After Florida rampage, some owners destroy their guns

Associated Press


One man in upstate New York sawed his AR-15 rifle into pieces and posted a video of it on Facebook. A woman in Connecticut did the same with her handgun. Not far from scene of the Florida high-school shooting, another man brought his assault weapon to police and asked them to destroy it.

In response to the killings of 17 people by a 19-year-old with an AR-15, some gun owners are waging personal protests against mass shootings.

The AR-15 is the gun drawing the most scorn during these public displays of destruction playing out on social media. Their owners say they love to shoot it, but enough is enough.

Scott Pappalardo is one such gun owner. Sitting in the backyard of his home in Scotchtown, N.Y., cradling the Eagle AR-15 rifle he’d owned for 30 years, Pappalardo called himself a firm believer in the Second Amendment who considers the rifle his favorite, but said he’s pained by the steady drumbeat of mass shootings.

“Here we are, 17 more lives lost. So when do we change? When do we make laws that say maybe a weapon like this isn’t acceptable in today’s society?” he said in a video on his Facebook page.
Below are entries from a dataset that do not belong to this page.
/-- The header of a proper candidate meets R126. -/
theorem headerWellFormed_candidate {own : Nat} {c : Candidate} {adv : Advert} {toggle resync : Bool} (hown : own ≤ 30)
    (hc : c.proper own) (hadv : adv.inRange) (hseq : c.kind = .data ∨ (toggle = false ∧ resync = false)) :
    headerWellFormed (candidateClaim own c) (candidateHeader c adv toggle resync) = true := by
  have haddr : claimAddress (candidateClaim own c) = own := claimAddress_claimBits _ own (by omega)
  have hdigit : claimDigit (candidateClaim own c) = priorityDigit c.kind c.lane :=
    claimDigit_claimBits _ own (priorityDigit_le c.kind c.lane)
  rw [headerWellFormed, haddr, hdigit, headerFields_candidateHeader hc hadv]
  simp only [sentFields, kindOfCode_code, hown, decide_true, Bool.true_and]
  unfold Candidate.proper at hc
  cases hk : c.kind <;> rw [hk] at hc hseq <;> dsimp only at hc
  · obtain ⟨hdest, hne, hlow, hhigh⟩ := hc
    simp [kindRequirements, priorityDigit, hdest, hne, hlow, hhigh]
  · obtain ⟨hdest, hlow, hhigh⟩ := hc
    obtain ⟨rfl, rfl⟩ := hseq.resolve_left (by simp)
    simp [kindRequirements, priorityDigit, hdest, hlow, hhigh]
  · obtain ⟨hdest, hlane, hpay⟩ := hc
    obtain ⟨rfl, rfl⟩ := hseq.resolve_left (by simp)
    simp [kindRequirements, priorityDigit, hdest, hlane, hpay, Lane.code]
  · obtain ⟨hdest, hlane, hpay⟩ := hc
    obtain ⟨rfl, rfl⟩ := hseq.resolve_left (by simp)
    simp [kindRequirements, priorityDigit, hdest, hlane, hpay, Lane.code]
  · obtain ⟨hdest, hne, hlane, hpay⟩ := hc
    obtain ⟨rfl, rfl⟩ := hseq.resolve_left (by simp)
    simp [kindRequirements, priorityDigit, hdest, hne, hlane, hpay, Lane.code]

/-- The frame read back from the bits of a candidate is the candidate's. -/
theorem frameOf_candidate {own : Nat} {c : Candidate} {adv : Advert} (hown : own ≤ 30) (hc : c.proper own)
    (hadv : adv.inRange) (toggle resync : Bool) :
    frameOf (candidateClaim own c) (candidateHeader c adv toggle resync) c.payload =
      { kind := c.kind, claim := own, dest := c.dest, lane := c.lane, toggle := toggle, resync := resync
        advert := adv, payload := c.payload } := by
  have haddr : claimAddress (candidateClaim own c) = own := claimAddress_claimBits _ own (by omega)
  simp [frameOf, haddr, headerFields_candidateHeader hc hadv, sentFields]

/-- The train of a candidate, from its LEAD to the END, brings the FRX to END_WAIT with the candidate's bits (R129 to R131). -/
theorem Hears.candidate {own : Nat} {c : Candidate} {adv : Advert} {toggle resync : Bool} {f h : Frx} (hown : own ≤ 30)
    (hc : c.proper own) (hadv : adv.inRange) (hseq : c.kind = .data ∨ (toggle = false ∧ resync = false))
    (H : Hears (symsOf 4 (candidateClaim own c) ++ frameSyms own c adv toggle resync) (rxLead f) h) :
    h.state = .endWait ∧ h.claim = candidateClaim own c ∧ h.header = candidateHeader c adv toggle resync
      ∧ h.payload = c.payload := by
  rw [frameSyms, bodySyms] at H
  obtain ⟨g1, Hclaim, H⟩ := H.append
  obtain ⟨g3, Hbody, Hcheck⟩ := H.append
  obtain ⟨g2, Hheader, Hpayload⟩ := Hbody.append
  obtain ⟨hst1, hn1, hp1, hcl1, hc1⟩ := Hclaim.claim rfl rfl (by simp [symsOf])
  rw [foldl_shiftIn_symsOf_self (k := 6) rfl] at hcl1
  have hfill := foldl_shiftIn_symsOf_self (k := 30) (n := 16) rfl (candidateHeader c adv toggle resync) g1.header
  have hformed : headerWellFormed g1.claim ((symsOf 16 (candidateHeader c adv toggle resync)).foldl shiftIn g1.header) = true := by
    rw [hfill, hcl1]
    exact headerWellFormed_candidate hown hc hadv hseq
  obtain ⟨hst2, hn2, hp2, hcl2, hh2, hc2⟩ := Hheader.header hst1 (by rw [hn1]; rfl) (by simp [symsOf]) hformed
  rw [hfill] at hst2 hh2
  have hfields := headerFields_candidateHeader hc hadv toggle resync
  have hbody : g3.state = .check ∧ g3.symCount = 0 ∧ g3.payload = c.payload ∧ g3.claim = g2.claim ∧ g3.header = g2.header
      ∧ g3.crc = crcSyms g2.crc (c.payload.flatMap (symsOf 4)) := by
    rw [hfields] at hst2
    by_cases hempty : c.payload = []
    · rw [hempty] at Hpayload
      have hsame : g3 = g2 := Hpayload.nil
      rw [hsame, hempty]
      rw [if_neg (by simp [sentFields, hempty])] at hst2
      exact ⟨hst2, hn2, hp2.trans hp1, rfl, rfl, rfl⟩
    · rw [if_pos (show 0 < (sentFields c adv toggle resync).length from List.length_pos_iff.mpr hempty)] at hst2
      have htotal : g2.symCount + 4 * c.payload.length = 4 * (headerFields g2.header).length := by
        rw [hn2, hh2, hfields, Nat.zero_add]
        rfl
      obtain ⟨hst3, hn3, hp3, hc3, hcl3, hh3⟩ := Hpayload.payload hst2 (by rw [hn2]) htotal hempty
      exact ⟨hst3, hn3, by rw [hp3, hp2, hp1]; rfl, hcl3, hh3, hc3⟩
  obtain ⟨hst3, hn3, hp3, hcl3, hh3, hc3⟩ := hbody
  have hcrc : g3.crc = (symsOf 8 (frameCheck own c adv toggle resync)).foldl shiftIn g3.check := by
    rw [foldl_shiftIn_symsOf_self (k := 14) rfl, hc3, hc2, hc1, frameCheck, bodySyms]
    simp only [crcSyms, List.foldl_append]
    rfl
  obtain ⟨hst, hp, hcl, hh⟩ := Hcheck.check hst3 (by rw [hn3]; rfl) (by simp [symsOf]) hcrc
  exact ⟨hst, by rw [hcl, hcl3, hcl2, hcl1], by rw [hh, hh3, hh2], by rw [hp, hp3]⟩

/-! ### The places of the header's fields -/

theorem kindOfCode_getD {n : Nat} (h : n ≤ 4) :
    (kindOfCode n).getD .status =
      if n = 0 then .data else if n = 1 then .broadcast else if n = 2 then .status else if n = 3 then .join else .poll := by
  interval_cases n <;> rfl

theorem laneOfCode_getD {n : Nat} (h : n ≤ 2) :
    (laneOfCode n).getD .a = if n = 0 then .a else if n = 1 then .b else .c := by
  interval_cases n <;> rfl

/-- A header of Table 7.4 is read at its places. -/
theorem frameOf_tableHeader {claim : Byte} {header : Word} (payload : List Byte)
    (ht : tableHeader claim.toNat header.toNat) :
    frameOf claim header payload =
      { kind :=
          if header.toNat / 2 ^ 29 = 0 then .data else if header.toNat / 2 ^ 29 = 1 then .broadcast
          else if header.toNat / 2 ^ 29 = 2 then .status else if header.toNat / 2 ^ 29 = 3 then .join else .poll
        claim := claim.toNat % 64
        dest := header.toNat / 2 ^ 24 % 32
        lane := if header.toNat / 2 ^ 22 % 4 = 0 then .a else if header.toNat / 2 ^ 22 % 4 = 1 then .b else .c
        toggle := decide (header.toNat / 2 ^ 21 % 2 = 1)
        resync := decide (header.toNat / 2 ^ 20 % 2 = 1)
        advert := ⟨⟨header.toNat / 2 ^ 11 % 8, header.toNat / 2 ^ 8 % 8, header.toNat / 2 ^ 5 % 8⟩, header.toNat % 32⟩
        payload := payload } := by
  have hlt : header.toNat / 2 ^ 29 % 2 ^ 3 = header.toNat / 2 ^ 29 := Nat.mod_eq_of_lt (by have := header.isLt; omega)
  have hkind : header.toNat / 2 ^ 29 ≤ 4 := by
    obtain ⟨-, ⟨h, -⟩ | ⟨h, -⟩ | ⟨h, -⟩ | ⟨h, -⟩ | ⟨h, -⟩⟩ := ht <;> omega
  have hlane : header.toNat / 2 ^ 22 % 4 ≤ 2 := by
    obtain ⟨-, ⟨-, -, -, -, h⟩ | ⟨-, -, -, -, -, -, h⟩ | ⟨-, -, h, -⟩ | ⟨-, -, h, -⟩ | ⟨-, -, h, -⟩⟩ := ht <;> omega
  simp only [frameOf, headerFields, claimAddress, BitVec.extractLsb'_toNat, Nat.shiftRight_eq_div_pow, BitVec.getLsbD,
    Nat.testBit_eq_decide_div_mod_eq, hlt, Frame.mk.injEq]
  exact ⟨kindOfCode_getD hkind, by simp, trivial, laneOfCode_getD hlane, trivial, trivial, by simp, trivial⟩

/-- Settles O60. -/
theorem receiverReadsWhatTheTransmitterSends : Obligations.ReceiverReadsWhatTheTransmitterSends := by
  unfold Obligations.ReceiverReadsWhatTheTransmitterSends
  have hissue {f : Frx} {gap : Nat} (hend : f.state = .endWait) (hlow : 5 ≤ gap) (hhigh : gap ≤ 24) :
      (rxPulse f .w6 gap).2 = .valid (frameOf f.claim f.header f.payload) := by
    rw [rxPulse_end hend ((inFrameGap_iff gap).mpr ⟨hlow, hhigh⟩)]
    rfl
  refine ⟨fun f gap hend hlow hhigh ht => ?_, fun own c adv toggle resync f line gap hown hc hadv hseq hline hgaps hlow hhigh => ?_⟩
  · rw [hissue hend hlow hhigh, frameOf_tableHeader f.payload ht]
  · obtain ⟨hend, hclaim, hheader, hpayload⟩ := Hears.candidate (f := f) hown hc hadv hseq ⟨line, hline, hgaps, rfl⟩
    exact ⟨hend, by rw [hissue hend hlow hhigh, hclaim, hheader, hpayload, frameOf_candidate hown hc hadv]⟩

end Sys2Proof.Machine
end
People blame mental illness, video games, bad parenting and other reasons, but he said “Ultimately, it’s a gun like this one that takes away the lives.”

With that, he turned around and put a saw to his rifle, and posted the video with the hashtag #oneless, calling it “My drop in a very large bucket.” That was Feb. 17, and 5 days later, it had received more than 375,000 likes and been shared more than 425,000 times.

Pappalardo, a 50-year-old supplier of building materials, said it was a tough and personal decision to destroy the gun. He loved target shooting with it. He’s been a gun owner for decades and even sports a fading tattoo on his arm showing a firearm with the words “the right to keep and bear arms.”

“I literally love that gun. It was almost like taking my sick dog out in the backyard and putting it out of its misery. It was very personal for me,” Pappalardo told The Associated Press. “And I said to my wife before I did it, I can’t believe I’m about to go outside and cut up my gun. It wasn’t an easy thing to do.”

But he believes the AR-15 has become a weapon of choice for too many mass shooters – used in Parkland, Las Vegas, the Orlando nightclub shooting, last year’s Texas church massacre and other recent high-profile attacks – and he no longer wanted to be associated with it.

Despite the recent outrage, the AR-15 remains an incredibly popular weapon across America, and the people destroying them represent a small fraction of the gun’s owners.

The National Shooting Sports Foundation, which represents gunmakers, says there are about 12 million AR-style firearms in circulation.

Chris Waltz, president and chief executive of AR15 Gun Owners of America, called the destruction of guns kneejerk reactions that wrongly blame the rifle.